Have you ever found yourself yelling at your child to stop shouting?

Have you ever sworn you wouldn’t repeat what you heard growing up? Yet there it goes flying out of our mouth in those high stressed moments! We love our parents – they did their best, but know what worked for you and what didn’t.

Owning your own sh#* builds trust. When you take responsibility and apologize for ‘your bad’, you’ll find your child one day apologizing for ‘their bad’ without you needing to say a single thing.

You may think the parent role demands tough love, control, and authority, but clear guidelines mixed with compassion is so much more effective in the long run and creates a space for authenticity.

When you give children the freedom to explore their world in the ways they want (age appropriately of course!) with supportive guidance and less rules – you are teaching them how to think for themselves and trust themself to make decisions.

You Cannot Give a Child Too Much

It’s not whether you give too much to your children that creates entitlement. It’s the way you give expecting them to be grateful when no one has taught them how to appreciate what others don’t have, and what they do have.

Entitlement happens when you say YES, when NO was the appropriate response. It also gets role modeled if you think your child owes you something.

Children do not owe us anything, period. Holding that attitude will get reflected back to you with a child who starts demanding that they are owed something from you.

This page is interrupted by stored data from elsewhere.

/-! ### Ports, completions, interrupts -/

/-- A read of a job's source under tag 5 on dp0, and a data write under tag 6. -/
def flying (o : Owner) (w : Bool) : Block :=
  let b := withJob up { jobOn 0x10 (.lane 0) with stall := 0 }
  { b with dp0 := { out := [{ tag := 5, req := { len := 16, owner := o, write := w } }] }
           rp := { out := [{ tag := 5, req := { len := 64, owner := o, write := w } }] } }
theorem witness_ReadData : (∀ o ∈ [Owner.src 0, .discard, .desc 0 0 0], ∃ g, flightOf (flying o false) .dp0 5 = some g ∧ g.req.write = false ∧ g.req.owner = o
      ∧ (flying o false).portDrain = false) ∧ flightOf up .dp0 5 = none :=
  ⟨fun o _ => ⟨{ tag := 5, req := { len := 16, owner := o } }, rfl, rfl, rfl, rfl⟩, rfl⟩
theorem witness_ReadData_lanes (l : LaneId) : ∀ i ∈ (up.lane l.val).jobs, ∀ j, up.job i = some j → laneEmpty up i j = false := nofun
theorem witness_ReadData_owners : ∀ o ∈ [Owner.srcAgain 0, .aux 0, .exp 0, .tableAgain 0 [1], .pblk 0 0 0, .table 0 false, .table 0 true, .attr 0
      , .bat 0 false, .blobHead 0 true, .blobRest 0 false, .stateBlob 0, .sheet 3, .input 3, .moverDesc 0, .moverTable 0, .moverData 0],
    ∃ g, flightOf (flying o false) .dp0 5 = some g ∧ g.req.write = false ∧ g.req.owner = o :=
  fun o _ => ⟨{ tag := 5, req := { len := 16, owner := o } }, rfl, rfl, rfl⟩
/-- The running job of `flying`, a waiting one, one that takes a key; bytes that err and bytes that do not; a full, a short and a failed block. -/
theorem witness_ReadData_cases : (flying (.attr 0) false).job 0 = some { jobOn 0x10 (.lane 0) with stall := 0 }
    ∧ (jobOn 0x10 (.lane 0)).stage = .running ∧ (({} : Job).stage ≠ .running) ∧ takesKey (jobOn 0x10 (.lane 0)).desc = true
    ∧ takesKey ({ opcode := 0x40 } : Desc) = false ∧ holding up 19 = false ∧ ({ want := 280 } : Buf).full = false
    ∧ tapLost (flying (.stateBlob 0) false) (jobOn 0x10 (.lane 0)) = false
    ∧ ({ want := 0 } : Buf).err = false ∧ ({ want := 0 } : Buf).full = true ∧ ({ want := 1 } : Buf).full = false ∧ ({ want := 1, err := true } : Buf).err = true
    ∧ (zeros 16 ≠ [1]) := by decide
theorem witness_WriteResponse : ∀ o ∈ [Owner.data 0, .irq 0, .completion 0 0], ∃ g, flightOf (flying o true) .rp 5 = some g ∧ g.req.write = true ∧ g.req.owner = o :=
  fun o _ => ⟨{ tag := 5, req := { len := 64, owner := o, write := true } }, rfl, rfl, rfl⟩
theorem witness_WriteResponse_owners : ∀ o ∈ [Owner.zero 0, .tapSave 0, .image 3, .payload 3, .header 3, .moverData 0, .moverStatus 0],
    ∃ g, flightOf (flying o true) .rp 5 = some g ∧ g.req.write = true ∧ g.req.owner = o :=
  fun o _ => ⟨{ tag := 5, req := { len := 64, owner := o, write := true } }, rfl, rfl, rfl⟩
theorem witness_Completion : (1 : Nat) < 2 ∧ ({ nonce := zeros 12 } : Job).nonce.length = 12 ∧ ({ } : RunResult).bytesWritten < 2 ^ 48
    ∧ ({} : RunResult).status = .done ∧ (.authFailed : Status) ≠ .done := by decide
theorem witness_Ack : let j := { jobOn 0x10 (.lane 0) with stage := .issued }
    (jobsOf (withJob up j) 0).find? (fun e => e.2.stage == .issued && e.2.cqIndex == 0) = some (0, j) ∧ (up.stall 0).cqAcked = [] ∧ (0 : Idx) = (up.stall 0).cqProd
    ∧ (1 : Idx) ≠ (up.stall 0).cqProd ∧ (up.stall 0).cqProd ∉ (up.stall 0).cqAcked ∧ (up.stall 0).cqRetry = []
    ∧ (let q := (modStall 0 (fun s => { s with cqRetry := [(0, zeros 64, 7)] }) up).stall 0
       q.cqRetry = [(0, zeros 64, 7)] ∧ q.cqAgain = none)
    ∧ ((modStall 0 (fun s => { s with cqAgain := some 0 }) up).stall 0).cqAgain = some 0 := by decide
/-- An acknowledgement that meets a hold of the yard. -/
theorem witness_Ack_held : let b := { up with
      holds := up.holds.set 0 (some 1)
      rp := { out := [{ tag := 5, req := { len := 64, owner := .completion 0 0, write := true } }] } }
    b.boot.ready = true ∧ holding b 0 = true ∧ b.rpFifo = []
    ∧ flightOf b .rp 5 = some { tag := 5, req := { len := 64, owner := .completion 0 0, write := true } }
    ∧ (modStall 0 (fun q => { q with state := .quiescing, inFlight := 1 }) up).stall 0 = { up.stall 0 with state := .quiescing, inFlight := 1 } := by decide
/-- A knot that asks for HALT_ON_ERROR and has failed. -/
theorem witness_Irq_knot : let j : Job := { desc := { opcode := 1, flags := 0x90 }, result := { status := .ropeLinkInvalid } }
    j.desc.haltOnError = true ∧ j.result.status.isResult = false ∧ j.desc.isKnot = true ∧ (up.ring 0 0).halted = false
    ∧ ({} : Job).desc.haltOnError = false := by decide
theorem witness_Irq : let b := modStall 0 (fun s => { s with irqCtrl := 1, irqCount := 2 }) up
    let q := b.stall 0
    let j : Job := { desc := { flags := 0x10 } }
    (j.desc.irq && q.irqCtrl.getLsbD 0) = true ∧ ¬ (q.irqCount ≤ q.irqPending + 1 ∨ (q.irqCtrl.getLsbD 1 = true ∧ j.ring = 0))
    ∧ (({} : Job).desc.irq && q.irqCtrl.getLsbD 0) = false ∧ q.irqPending = 0
    ∧ ((modStall 0 (fun s => { s with irqPending := 1, irqSince := some 0 }) b).stall 0).irqSince = some 0 := by decide
theorem witness_JobsEnd : let n : Job := {}
    let k : Job := { desc := { opcode := 1 } }
    let d : Job := { jobOn 0x10 (.lane 0) with stage := .draining }
    mayProceed (withJob up n) n = true ∧ mayProceed (withJob up k) k = true ∧ dataWrites (withJob up d) 0 = 0 ∧ d.outRest = [] ∧ opClass d.desc.op = some .cipher
    ∧ n.stage ≠ .draining := by decide
theorem witness_JobsEnd_held : let d : Job := { jobOn 0x10 (.lane 0) with stage := .draining }
    d.errDue = none ∧ engineHeld (withJob up d) d = false ∧ { d with errDue := some .portError }.errDue ≠ none
    ∧ engineHeld { withJob up d with holds := up.holds.set 1 (some 1) } d = true := by decide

When you choose to give without your conditions – it will come back tenfold.

Giving in to your children when they need you to be firm backfires because they learn how to manipulate you. They learn not to trust you because you are not trusting yourself.

You’ll be experiencing less temper tantrums and outright rebellion in the teen years by allowing your child to trust their authentic self, while making sure they stay safe and healthy.

8) Accept Your Child as They Are

The idea of acceptance or what most of us understand as unconditional love can be one of the most confusing concepts, but it reaches the deepest part of how authentic you can ever be with your child.

Have you ever noticed that the way your child drives you most crazy is the same trait you hold? It feels like a part of them you don’t accept or like. If you’re stubborn, that stubbornness in your child is going to set you off big-time.

I would have the most grueling time with one of my daughters when she’d ask for help with homework – why? I felt angry so easily being with her impatience when she couldn’t figure out a problem.

Her frustration triggered the part of me when I can’t figure something out in my own life and I get frustrated. It was my stubbornness!

The same way you struggle is exactly the way your child does, and until you own your shadows with compassionate self-acceptance, you will have a tough time connecting with the authentic part that lies beneath.

We grow and heal ourselves together through our relationships.

You are both the teacher and the student for each other, and as you grow together, both of you can see and release these shadows to see the light in one another.

This is the sacred space where you can connect authentically with your child.

In Summary

These 8 practices will help you develop the relationship skills with your child and connect authentically given this opportunity of being home in quarantine.

Instead of you asking to know what’s happening in their world — suddenly your child is turning towards you. And, he/she wants to share their exciting, genuine and sometimes painful experiences because you’ve built an authentic connection.